[[ Supplied entries open ]]

/-- Read the payload of a segment: zeros of a cold source, unpacked blocks of a PACKED tensor that moves (R290), else the
bytes at its address. The Bool is false for an uncorrectable codeword. -/
def State.segPayload (s : State) (errs : List CwErr) (p : TxPlan) : State × List Byte × Bool :=
  match p.src with
  | none => (s, if p.bytes.isEmpty then List.replicate p.len 0 else p.bytes, true)
  | some a =>
    match if p.seg.move then s.moves.find? fun m => decide ((m.tenant * 16 + m.queue, m.task) = p.task) else none with
    | some m =>
      let e := s.home m.tenant m.handle
      if e.packed then
        let block (x : State) (i : Nat) : State × List Byte × Bool :=
          if 4096 * i < e.bytes then
            let r := x.readPacked errs p.task m.src e.bytes i
            (r.1.countPack m (cdiv (Nat.min 4096 (e.bytes - 4096 * i)) 256) (packedUnits e.bytes i r.2.2.1.length),
              unpackBlock e.fmt r.2.1 r.2.2.1, r.2.2.2)
          else (x, [], true)
        let b0 := block s (2 * p.seg.segIdx)
        let b1 := block b0.1 (2 * p.seg.segIdx + 1)
        (b1.1, (b0.2.1 ++ b1.2.1).take p.len, b0.2.2 && b1.2.2)
      else s.moveRead errs p.task a p.len
    | none =>
      let r := s.tierRead errs (some p.task) a p.len
      (r.1, r.1.data a p.len, r.2)

/-- One grant of the engines of port group g: the route's next segment takes its SEQ and joins a port (R321 to R323). -/
def State.sendNext (s : State) (errs : List CwErr) (g key : Nat) : State :=
  let r := s.route key
  let pcp := classPcp r.cls
  if !r.ready || s.held .tunil || !bit (s.reg .tunCtrl 0) 31 then s
  else
    match s.pickPort r.ports pcp none, r.toSend with
    | some p, plan :: rest =>
      if p / 4 ≠ g then s
      else
        let b := s.segPayload errs plan
        if !b.2.2 then b.1.abortTask plan.task.1 plan.task.2 0x50
        else
          let seg := { plan.seg with seq := r.txSeq, epoch := s.ownEpoch key, payload := b.2.1 }
          let x : TxSeg := { seg := seg, task := plan.task, port := p, tries := 0, due := false }
          (b.1.modRoute key fun y =>
            { y with txSeq := (r.txSeq + 1) % 2 ^ 32, toSend := rest, unacked := y.unacked ++ [x] }).routeFrame key p
              { pcp := pcp, fw := keyFw key, route := keyNum key, seg := seg, flip := none }
    | _, _ => s

/-- The COMMITs of switched MOVEs that a route still holds go ahead of its tenant's PARTICIPANT_RESET, under the old epoch
and without a grant (R288). -/
def State.flushCommits (s : State) (key : Nat) : State :=
  ((s.route key).toSend.filter fun p => decide (p.seg.typ = 7)).foldl (fun x plan =>
    let r := x.route key
    let seg := { plan.seg with seq := r.txSeq, epoch := x.ownEpoch key }
    let put (y : State) (p : Nat) (due : Bool) : State := y.modRoute key fun z =>
      { z with txSeq := (r.txSeq + 1) % 2 ^ 32, toSend := z.toSend.erase plan
               unacked := z.unacked ++ [{ seg := seg, task := plan.task, port := p, tries := 0, due := due }] }
    let sent := x.placeSeg key (classPcp r.cls) seg none
    match sent.2 with
    | some p => put sent.1 p false
    | none => put x 0 true) s

/-! Acknowledgements. -/

/-- A segment lies below the next expected SEQ of an ACK, or its bitmap marks it (R323). -/
def ackCovers (g : Seg) (seq : Nat) : Bool :=
  let below := (g.seq + 2 ^ 32 - seq) % 2 ^ 32
  let above := (seq + 2 ^ 32 - g.seq) % 2 ^ 32
  (decide (1 ≤ below) && decide (below < 2 ^ 31)) ||
  (decide (1 ≤ above) && decide (above ≤ 256) && ((g.payload.drop ((above - 1) / 8)).headD 0).getLsbD ((above - 1) % 8))

/-- The last segment of a task's message is acknowledged: a SEND or a forwarding stage has landed, the copy of a MOVE has
ended, and an acknowledged COMMIT lets it release (R116, R287). -/
def State.ackedTask (s : State) (own : Nat × Nat) (commit : Bool) : State :=
  match s.moves.find? fun m => decide ((m.tenant * 16 + m.queue, m.task) = own) with
  | some m => s.setMove (if commit then { m with acked := true } else { m with next := m.total })
  | none => s.landTask own.1 own.2

/-- MOVEs to a peer that a tenant reset holds after their switch (task 0) end with their route: VALID at the peer when
the commit was acknowledged, else VOID (R288). -/
def State.endHeld (s : State) (key : Nat) (done : MoveRec → Bool) : State :=
  let mine (m : MoveRec) : Bool := decide (m.task = 0) && decide (m.dkind = 3) && decide (m.route = key)
  let s1 : State := { s with moves := s.moves.filter fun m => !mine m }
  (s.moves.filter mine).foldl (fun x m => x.genUpdate m.tenant m.handle m.gen fun y =>
    if (y.home m.tenant m.handle).st = stMoving then y.setSt m.tenant m.handle (if done m then stValid else stVoid)
    else y) s1

/-- The COMMIT of a held MOVE is covered by an ACK. -/
def Route.commitIn (r : Route) (g : Seg) (m : MoveRec) : Bool :=
  r.unacked.any fun x => decide (x.seg.typ = 7) && decide (x.seg.handle = m.daddr % 2 ^ 24) && ackCovers g x.seg.seq

/-- An ACK on a route (R323 to R325, R334). -/
def State.ackRoute (s : State) (key : Nat) (g : Seg) : State :=
  let r := s.route key
  if r.resetSent then
    (s.endHeld key (r.commitIn g)).setRoute key
      { r with resetSent := false, st := if r.st = 1 then 1 else 0, held := false, toSend := [], unacked := [] }
  else if r.st ≠ 2 then s
  else
    let gone := r.unacked.filter fun x => ackCovers g x.seg.seq
    let left := r.unacked.filter fun x => !ackCovers g x.seg.seq
    let solo := match r.solo with
      | some q => if left.any fun x => decide (x.seg.seq = q) then some q else none
      | none => none
    let s1 := s.setRoute key { r with unacked := left, solo := solo }
    let done := (gone.map fun x => (x.task, decide (x.seg.typ = 7))).eraseDups.filter fun o =>
      decide (o.1 ≠ (0, 0)) && !(left.any fun x => decide (x.task = o.1)) && !(r.toSend.any fun p => decide (p.task = o.1))
    (done.foldl (fun x o => x.ackedTask o.1 o.2) s1).tunilRequests

/-! SEND. -/

/-- Fields of a SEND (Table 4-4). -/
def sOff (d : List W32) : Nat := 256 * (wordAt d 8).toNat
def sLen (d : List W32) : Nat := 256 * (wordAt d 9).toNat

/-- Fault of a SEND's source (R277, R280, R281, R328). -/
def State.sendSource (s : State) (t n : Nat) (d : List W32) : Nat :=
  let e := s.home t (df d 4 23 0)
  if !s.handleOk t (df d 4 23 0) then 0x20
  else if e.readCode (s.coldFault t n) ≠ 0 then e.readCode (s.coldFault t n)
  else if e.bytes < sOff d + sLen d then 0x13
  else if decide (e.st ≠ stUnwritten) && e.reaches (sOff d) (sLen d) then 0x20
  else 0

/-- A message crosses a mortar link into a tensor of the partner's core: written under the rules of a local write, and
left for the RECV or the stage that takes it (R109, R220, R328). -/
def State.mortarWrite (s : State) (t n l cls h off : Nat) (bytes : List Byte) : State × Nat :=
  match meshPartner n l with
  | none => (s, 0x10)
  | some m =>
    let len := bytes.length
    let code := s.landCode t h off len
    let put (x : State) : State :=
      match x.homeAddr (x.home t h) with
      | some a => (x.putUnits (a + off) bytes).endWrite t h (x.home t h).gen
      | none => x
    let e := s.home t h
    let s1 := if code = 0 then put (s.beginFilled t h cls (decide (off = 0) && decide (e.bytes ≤ len))) else s
    let msg : Landed := { link := meshBack l, handle := h, len := len / 256, code := code, bytes := none }
    let s2 := s1.modCore m fun c => { c with inbox := c.inbox ++ [msg] }
    (s2.countWrap .coreMtxbytes n (len / 256), code)

/-- A SEND in flight begins (R321). -/
def State.runSend (s : State) (k : Nat) (t : Task) : State :=
  let d := t.desc
  let ten := k / 16
  let n := (s.queue k).lcore
  let h := df d 4 23 0
  let e := s.home ten h
  let code := s.sendSource ten n d
  let src := if e.st = stUnwritten then none else (s.homeAddr e).map (· + sOff d)
  let go (x : State) : State := (x.coldRead ten h).addXlate k t.serial h 0
  if code ≠ 0 then s.abortTask k t.serial code
  else if e.st ≠ stUnwritten ∧ src.isNone then s.abortTask k t.serial 0x20
  else match dRoute d with
    | some nr =>
      if s.routeCode ten nr ≠ 0 then s.abortTask k t.serial (s.routeCode ten nr)
      else if tooLong (sLen d) then s.abortTask k t.serial 0x13
      else ((go s).planMessage nr.2 (k, t.serial) (df d 5 23 0) (wordAt d 10).toNat (sLen d) src false).tunilRequests
    | none =>
      let l := (dLink d).getD 0
      if s.linkCode ten n l ≠ 0 then s.abortTask k t.serial (s.linkCode ten n l)
      else
        let b := s.segPayload [] { seg := s.segOf 0 1, src := src, len := sLen d, task := (k, t.serial) }
        if !b.2.2 then b.1.abortTask k t.serial 0x50
        else
          let r := (go b.1).mortarWrite ten n l (s.queue k).cls (df d 5 23 0) (256 * (wordAt d 10).toNat) b.2.1
          if r.2 = 0 then r.1.landTask k t.serial else r.1.abortTask k t.serial r.2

[[ Supplied entries closed ]]

**What is expected**
Which lines hold the string "ackedTask"? Copy all of them from the data above.

**Answer to this task**
def State.ackedTask (s : State) (own : Nat × Nat) (commit : Bool) : State :=
    (done.foldl (fun x o => x.ackedTask o.1 o.2) s1).tunilRequests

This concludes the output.